§ **Instructions for the task**: Reproduce each of the following records without any deviation.

Records from a data collection
-- ==== Sys2Proof/Decode.lean ====
section
/-! DEFINITION. The decoder and the encoder, from the formats of spec/30_encoding.md R82.

Decoding is total: "No word is undecodable" (R89), so there is no encoding to reject; the unused opcodes and the
unknown trap vectors decode to the rows RTI, RESERVED and TRAP_unknown, whose meanings fault. -/

namespace Sys2Proof

/-- bits 15..12: "the opcode as the top four bits" (R80). -/
def opcodeField (w : Word) : BitVec 4 := w.extractLsb' 12 4

/-- bits 11..9: DR, or the register stored, or the BR mask, or JMP's ignored bits (R81). -/
def field11to9 (w : Word) : BitVec 3 := w.extractLsb' 9 3

/-- bits 8..6: SR1 or BaseR (R81). -/
def field8to6 (w : Word) : BitVec 3 := w.extractLsb' 6 3

/-- bits 2..0: SR2 (R81). -/
def field2to0 (w : Word) : BitVec 3 := w.extractLsb' 0 3

/-- bits 4..0: imm5 (R81). -/
def field4to0 (w : Word) : BitVec 5 := w.extractLsb' 0 5

/-- bits 5..0: offset6, or ignored (R81, R87). -/
def field5to0 (w : Word) : BitVec 6 := w.extractLsb' 0 6

/-- bits 8..0: PCoffset9 (R81). -/
def field8to0 (w : Word) : BitVec 9 := w.extractLsb' 0 9

/-- bits 10..0: PCoffset11 (R81). -/
def field10to0 (w : Word) : BitVec 11 := w.extractLsb' 0 11

/-- bits 7..0: trapvect8 (R81). -/
def field7to0 (w : Word) : BitVec 8 := w.extractLsb' 0 8

/-- bits 4..3: ignored in register mode (R87). -/
def field4to3 (w : Word) : BitVec 2 := w.extractLsb' 3 2

/-- bits 10..9: ignored in JSRR (R87). -/
def field10to9 (w : Word) : BitVec 2 := w.extractLsb' 9 2

/-- bits 11..8: ignored in TRAP (R87). -/
def field11to8 (w : Word) : BitVec 4 := w.extractLsb' 8 4

/-- bits 11..0: ignored in the unused opcodes (R87). -/
def field11to0 (w : Word) : BitVec 12 := w.extractLsb' 0 12

/-- TRAP: the vector chooses the row (R200, R207). -/
def decodeTrap (w : Word) : Instr :=
  match field7to0 w with
  | 0x20#8 => .trapGetc (field11to8 w)
  | 0x21#8 => .trapOut (field11to8 w)
  | 0x22#8 => .trapPuts (field11to8 w)
  | 0x23#8 => .trapIn (field11to8 w)
  | 0x24#8 => .trapPutsp (field11to8 w)
  | 0x25#8 => .trapHalt (field11to8 w)
  | v => .trapUnknown (field11to8 w) v

/-- The sixteen dispatch paths of R88; bit 5 chooses within ADD and AND (R84), bit 11 within opcode 0100 (R85), BaseR
between JMP and RET (R186), the vector within TRAP. -/
def decode (w : Word) : Instr :=
  match opcodeField w with
  | 0x0#4 => .br (field11to9 w) (field8to0 w)
  | 0x1#4 =>
    if w.getLsbD 5 then .addImm (field11to9 w) (field8to6 w) (field4to0 w)
    else .add (field11to9 w) (field8to6 w) (field2to0 w) (field4to3 w)
  | 0x2#4 => .ld (field11to9 w) (field8to0 w)
  | 0x3#4 => .st (field11to9 w) (field8to0 w)
  | 0x4#4 =>
    if w.getLsbD 11 then .jsr (field10to0 w)
    else .jsrr (field8to6 w) (field10to9 w) (field5to0 w)
  | 0x5#4 =>
    if w.getLsbD 5 then .andImm (field11to9 w) (field8to6 w) (field4to0 w)
    else .and (field11to9 w) (field8to6 w) (field2to0 w) (field4to3 w)
  | 0x6#4 => .ldr (field11to9 w) (field8to6 w) (field5to0 w)
  | 0x7#4 => .str (field11to9 w) (field8to6 w) (field5to0 w)
  | 0x8#4 => .rti (field11to0 w)
  | 0x9#4 => .not (field11to9 w) (field8to6 w) (field5to0 w)
  | 0xA#4 => .ldi (field11to9 w) (field8to0 w)
  | 0xB#4 => .sti (field11to9 w) (field8to0 w)
  | 0xC#4 =>
    if field8to6 w = 7 then .ret (field11to9 w) (field5to0 w)
    else .jmp (field8to6 w) (field11to9 w) (field5to0 w)
  | 0xD#4 => .reserved (field11to0 w)
  | 0xE#4 => .lea (field11to9 w) (field8to0 w)
  | _ => decodeTrap w

/-- A field with its lowest bit at bit `lo` of the word, the other bits 0. -/
def place {n : Nat} (x : BitVec n) (lo : Nat) : Word := x.setWidth 16 <<< lo

/-- The word of an instruction: the formats of R82, each field at the position R81 gives it, from left (bit 15) to
right (bit 0). -/
def encode : Instr → Word
  | .br cond off => place 0b0000#4 12 ||| place cond 9 ||| place off 0
  | .add dr sr1 sr2 x => place 0b0001#4 12 ||| place dr 9 ||| place sr1 6 ||| place 0b0#1 5 ||| place x 3 ||| place sr2 0
  | .addImm dr sr1 imm => place 0b0001#4 12 ||| place dr 9 ||| place sr1 6 ||| place 0b1#1 5 ||| place imm 0
  | .ld dr off => place 0b0010#4 12 ||| place dr 9 ||| place off 0
  | .st sr off => place 0b0011#4 12 ||| place sr 9 ||| place off 0
  | .jsr off => place 0b0100#4 12 ||| place 0b1#1 11 ||| place off 0
  | .jsrr base xHi xLo => place 0b0100#4 12 ||| place 0b0#1 11 ||| place xHi 9 ||| place base 6 ||| place xLo 0
  | .and dr sr1 sr2 x => place 0b0101#4 12 ||| place dr 9 ||| place sr1 6 ||| place 0b0#1 5 ||| place x 3 ||| place sr2 0
  | .andImm dr sr1 imm => place 0b0101#4 12 ||| place dr 9 ||| place sr1 6 ||| place 0b1#1 5 ||| place imm 0
  | .ldr dr base off => place 0b0110#4 12 ||| place dr 9 ||| place base 6 ||| place off 0
  | .str sr base off => place 0b0111#4 12 ||| place sr 9 ||| place base 6 ||| place off 0
  | .rti x => place 0b1000#4 12 ||| place x 0
  | .not dr sr1 x => place 0b1001#4 12 ||| place dr 9 ||| place sr1 6 ||| place x 0
  | .ldi dr off => place 0b1010#4 12 ||| place dr 9 ||| place off 0
  | .sti sr off => place 0b1011#4 12 ||| place sr 9 ||| place off 0
  | .jmp base xHi xLo => place 0b1100#4 12 ||| place xHi 9 ||| place base 6 ||| place xLo 0
  | .ret xHi xLo => place 0b1100#4 12 ||| place xHi 9 ||| place 0b111#3 6 ||| place xLo 0
  | .reserved x => place 0b1101#4 12 ||| place x 0
  | .lea dr off => place 0b1110#4 12 ||| place dr 9 ||| place off 0
  | .trapGetc x => place 0b1111#4 12 ||| place x 8 ||| place 0x20#8 0
  | .trapOut x => place 0b1111#4 12 ||| place x 8 ||| place 0x21#8 0
  | .trapPuts x => place 0b1111#4 12 ||| place x 8 ||| place 0x22#8 0
  | .trapIn x => place 0b1111#4 12 ||| place x 8 ||| place 0x23#8 0
  | .trapPutsp x => place 0b1111#4 12 ||| place x 8 ||| place 0x24#8 0
  | .trapHalt x => place 0b1111#4 12 ||| place x 8 ||| place 0x25#8 0
  | .trapUnknown x v => place 0b1111#4 12 ||| place x 8 ||| place v 0

/-- The instruction the decoder reads from the bits `w` of a row `nbits` wide. Every instruction is exactly one 16-bit
word (R80), so a longer row or a value that does not fit one word is no instruction of this block. -/
def decodeTableWord (nbits w : Nat) : Option Instr :=
  if nbits ≤ 16 ∧ w < 2 ^ 16 then some (decode (BitVec.ofNat 16 w)) else none

end Sys2Proof
end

§ **Answer section**:
-- ==== Sys2Proof/Decode.lean ====
section
/-! DEFINITION. The decoder and the encoder, from the formats of spec/30_encoding.md R82.

Decoding is total: "No word is undecodable" (R89), so there is no encoding to reject; the unused opcodes and the
unknown trap vectors decode to the rows RTI, RESERVED and TRAP_unknown, whose meanings fault. -/

namespace Sys2Proof

/-- bits 15..12: "the opcode as the top four bits" (R80). -/
def opcodeField (w : Word) : BitVec 4 := w.extractLsb' 12 4

/-- bits 11..9: DR, or the register stored, or the BR mask, or JMP's ignored bits (R81). -/
def field11to9 (w : Word) : BitVec 3 := w.extractLsb' 9 3

/-- bits 8..6: SR1 or BaseR (R81). -/
def field8to6 (w : Word) : BitVec 3 := w.extractLsb' 6 3

/-- bits 2..0: SR2 (R81). -/
def field2to0 (w : Word) : BitVec 3 := w.extractLsb' 0 3

/-- bits 4..0: imm5 (R81). -/
def field4to0 (w : Word) : BitVec 5 := w.extractLsb' 0 5

/-- bits 5..0: offset6, or ignored (R81, R87). -/
def field5to0 (w : Word) : BitVec 6 := w.extractLsb' 0 6

/-- bits 8..0: PCoffset9 (R81). -/
def field8to0 (w : Word) : BitVec 9 := w.extractLsb' 0 9

/-- bits 10..0: PCoffset11 (R81). -/
def field10to0 (w : Word) : BitVec 11 := w.extractLsb' 0 11

/-- bits 7..0: trapvect8 (R81). -/
def field7to0 (w : Word) : BitVec 8 := w.extractLsb' 0 8

/-- bits 4..3: ignored in register mode (R87). -/
def field4to3 (w : Word) : BitVec 2 := w.extractLsb' 3 2

/-- bits 10..9: ignored in JSRR (R87). -/
def field10to9 (w : Word) : BitVec 2 := w.extractLsb' 9 2

/-- bits 11..8: ignored in TRAP (R87). -/
def field11to8 (w : Word) : BitVec 4 := w.extractLsb' 8 4

/-- bits 11..0: ignored in the unused opcodes (R87). -/
def field11to0 (w : Word) : BitVec 12 := w.extractLsb' 0 12

/-- TRAP: the vector chooses the row (R200, R207). -/
def decodeTrap (w : Word) : Instr :=
  match field7to0 w with
  | 0x20#8 => .trapGetc (field11to8 w)
  | 0x21#8 => .trapOut (field11to8 w)
  | 0x22#8 => .trapPuts (field11to8 w)
  | 0x23#8 => .trapIn (field11to8 w)
  | 0x24#8 => .trapPutsp (field11to8 w)
  | 0x25#8 => .trapHalt (field11to8 w)
  | v => .trapUnknown (field11to8 w) v

/-- The sixteen dispatch paths of R88; bit 5 chooses within ADD and AND (R84), bit 11 within opcode 0100 (R85), BaseR
between JMP and RET (R186), the vector within TRAP. -/
def decode (w : Word) : Instr :=
  match opcodeField w with
  | 0x0#4 => .br (field11to9 w) (field8to0 w)
  | 0x1#4 =>
    if w.getLsbD 5 then .addImm (field11to9 w) (field8to6 w) (field4to0 w)
    else .add (field11to9 w) (field8to6 w) (field2to0 w) (field4to3 w)
  | 0x2#4 => .ld (field11to9 w) (field8to0 w)
  | 0x3#4 => .st (field11to9 w) (field8to0 w)
  | 0x4#4 =>
    if w.getLsbD 11 then .jsr (field10to0 w)
    else .jsrr (field8to6 w) (field10to9 w) (field5to0 w)
  | 0x5#4 =>
    if w.getLsbD 5 then .andImm (field11to9 w) (field8to6 w) (field4to0 w)
    else .and (field11to9 w) (field8to6 w) (field2to0 w) (field4to3 w)
  | 0x6#4 => .ldr (field11to9 w) (field8to6 w) (field5to0 w)
  | 0x7#4 => .str (field11to9 w) (field8to6 w) (field5to0 w)
  | 0x8#4 => .rti (field11to0 w)
  | 0x9#4 => .not (field11to9 w) (field8to6 w) (field5to0 w)
  | 0xA#4 => .ldi (field11to9 w) (field8to0 w)
  | 0xB#4 => .sti (field11to9 w) (field8to0 w)
  | 0xC#4 =>
    if field8to6 w = 7 then .ret (field11to9 w) (field5to0 w)
    else .jmp (field8to6 w) (field11to9 w) (field5to0 w)
  | 0xD#4 => .reserved (field11to0 w)
  | 0xE#4 => .lea (field11to9 w) (field8to0 w)
  | _ => decodeTrap w

/-- A field with its lowest bit at bit `lo` of the word, the other bits 0. -/
def place {n : Nat} (x : BitVec n) (lo : Nat) : Word := x.setWidth 16 <<< lo

/-- The word of an instruction: the formats of R82, each field at the position R81 gives it, from left (bit 15) to
right (bit 0). -/
def encode : Instr → Word
  | .br cond off => place 0b0000#4 12 ||| place cond 9 ||| place off 0
  | .add dr sr1 sr2 x => place 0b0001#4 12 ||| place dr 9 ||| place sr1 6 ||| place 0b0#1 5 ||| place x 3 ||| place sr2 0
  | .addImm dr sr1 imm => place 0b0001#4 12 ||| place dr 9 ||| place sr1 6 ||| place 0b1#1 5 ||| place imm 0
  | .ld dr off => place 0b0010#4 12 ||| place dr 9 ||| place off 0
  | .st sr off => place 0b0011#4 12 ||| place sr 9 ||| place off 0
  | .jsr off => place 0b0100#4 12 ||| place 0b1#1 11 ||| place off 0
  | .jsrr base xHi xLo => place 0b0100#4 12 ||| place 0b0#1 11 ||| place xHi 9 ||| place base 6 ||| place xLo 0
  | .and dr sr1 sr2 x => place 0b0101#4 12 ||| place dr 9 ||| place sr1 6 ||| place 0b0#1 5 ||| place x 3 ||| place sr2 0
  | .andImm dr sr1 imm => place 0b0101#4 12 ||| place dr 9 ||| place sr1 6 ||| place 0b1#1 5 ||| place imm 0
  | .ldr dr base off => place 0b0110#4 12 ||| place dr 9 ||| place base 6 ||| place off 0
  | .str sr base off => place 0b0111#4 12 ||| place sr 9 ||| place base 6 ||| place off 0
  | .rti x => place 0b1000#4 12 ||| place x 0
  | .not dr sr1 x => place 0b1001#4 12 ||| place dr 9 ||| place sr1 6 ||| place x 0
  | .ldi dr off => place 0b1010#4 12 ||| place dr 9 ||| place off 0
  | .sti sr off => place 0b1011#4 12 ||| place sr 9 ||| place off 0
  | .jmp base xHi xLo => place 0b1100#4 12 ||| place xHi 9 ||| place base 6 ||| place xLo 0
  | .ret xHi xLo => place 0b1100#4 12 ||| place xHi 9 ||| place 0b111#3 6 ||| place xLo 0
  | .reserved x => place 0b1101#4 12 ||| place x 0
  | .lea dr off => place 0b1110#4 12 ||| place dr 9 ||| place off 0
  | .trapGetc x => place 0b1111#4 12 ||| place x 8 ||| place 0x20#8 0
  | .trapOut x => place 0b1111#4 12 ||| place x 8 ||| place 0x21#8 0
  | .trapPuts x => place 0b1111#4 12 ||| place x 8 ||| place 0x22#8 0
  | .trapIn x => place 0b1111#4 12 ||| place x 8 ||| place 0x23#8 0
  | .trapPutsp x => place 0b1111#4 12 ||| place x 8 ||| place 0x24#8 0
  | .trapHalt x => place 0b1111#4 12 ||| place x 8 ||| place 0x25#8 0
  | .trapUnknown x v => place 0b1111#4 12 ||| place x 8 ||| place v 0

/-- The instruction the decoder reads from the bits `w` of a row `nbits` wide. Every instruction is exactly one 16-bit
word (R80), so a longer row or a value that does not fit one word is no instruction of this block. -/
def decodeTableWord (nbits w : Nat) : Option Instr :=
  if nbits ≤ 16 ∧ w < 2 ^ 16 then some (decode (BitVec.ofNat 16 w)) else none

end Sys2Proof
end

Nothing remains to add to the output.